When Patricia came into the room, her face was tear-streaked. They expressed their sympathies to her, as they had to her mother, and then Carella put a manila envelope on the kitchen table and unwound the string from the cardboard button on the tie flap. He pulled the knife out by the tag attached to its handle and placed it on the kitchen table in front of Patricia.

“Have you ever seen this before?” he asked her.

“Yes,” she said.

“Where?”

“It’s the knife that killed Muriel,” Patricia said. “It’s the knife the murderer used.”

They went to see Paul Gaddis because there were some things they wanted to know about his party guests. They did not expect to learn what they learned there, and they probably wouldn’t have learned it if Gaddis hadn’t suddenly become hungry. Gaddis was a good-looking young man who’d obviously begun lifting weights at an early age, and who’d just as obviously quit before he’d turned into a muscle-bound clod. He was sinewy and lean, with a firm, almost overpowering handshake, and an eager, helpful expression on his face. He led the detectives into the living room, and they sat there talking in the golden afternoon light. On Carella’s lap was the manila envelope with the tagged murder weapon inside it.

“We want to know who was here at the party,” Carella said.

“Not all the guests,” Kling said.

“Just the ones who were strangers to Patricia.”

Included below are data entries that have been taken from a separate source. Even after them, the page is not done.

/-- An integer form: exact products and sums, modulo 2^32 (R76, R209). -/
def State.intTile (s : State) (zero : Bool) (d a b : BitVec 5) (ts : BitVec 2) (ta tb : BitVec 1) (fdw : BitVec 3) : Out :=
  s.tile true zero d a b ts ta tb fdw fun _ _ _ s xa xb =>
    let cols := xb.map fun k => k.1
    let out := (List.range xa.length).map fun i => xb.map fun k =>
      let sum := ((xa[i]?.getD []).zip k.2).foldl (fun (t : Int) p => t + p.1.toInt * p.2.toInt) 0
      let c : Int := if zero then 0 else (s.hart.elem 32 (d.toNat + i) k.1 : Nat)
      ((c + sum) % (2 ^ 32 : Nat)).toNat
    .ok { s with hart := s.hart.putTile d.toNat cols out }

/-- C + P (R194). -/
def execMma (d a b : BitVec 5) (ts : BitVec 2) (t u : BitVec 1) (f : BitVec 3) (s : State) : Out :=
  s.floatTile .add d a b ts t u f

/-- P (R194). -/
def execMmaz (d a b : BitVec 5) (ts : BitVec 2) (t u : BitVec 1) (f : BitVec 3) (s : State) : Out :=
  s.floatTile .set d a b ts t u f

/-- C − P (R194). -/
def execMms (d a b : BitVec 5) (ts : BitVec 2) (t u : BitVec 1) (f : BitVec 3) (s : State) : Out :=
  s.floatTile .sub d a b ts t u f

/-- C + S modulo 2^32 (R194). -/
def execMmai (d a b : BitVec 5) (ts : BitVec 2) (t u : BitVec 1) (f : BitVec 3) (s : State) : Out :=
  s.intTile false d a b ts t u f

/-- S modulo 2^32 (R194). -/
def execMmaiz (d a b : BitVec 5) (ts : BitVec 2) (t u : BitVec 1) (f : BitVec 3) (s : State) : Out :=
  s.intTile true d a b ts t u f

end Sys2Proof.Machine
end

“Guys she didn’t know, you mean?” Gaddis asked.

“Yes,” Carella said.

They were, in all honesty, clutching at straws. Muriel Stark had been murdered on Saturday night, and the case was now almost four days old. A homicide case usually begins to cool after the first twenty-four hours. If you haven’t got a lead by then, chances are the case won’t be solved except by accident. (Pick up a guy accused of rape sometime next Christmas, and during the course of the questioning he’d tell you that back in September he knocked off a little girl in an abandoned tenement on Harding.) This particular homicide looked more difficult than most because it was the result of random violence. Two girls trying to make their way home through the rain. They stop for shelter in an abandoned tenement, and are suddenly facing a man with a knife. Pure chance. So how do you solve a chance homicide except by getting a few lucky breaks of your own? Thus far, their breaks had been limited to the accidental finding of the murder weapon, but the knife told them nothing they hadn’t already known. They were here now to explore a possibility that would eliminate chance and give them at least some hope of pursuing the case along lines of logical deduction.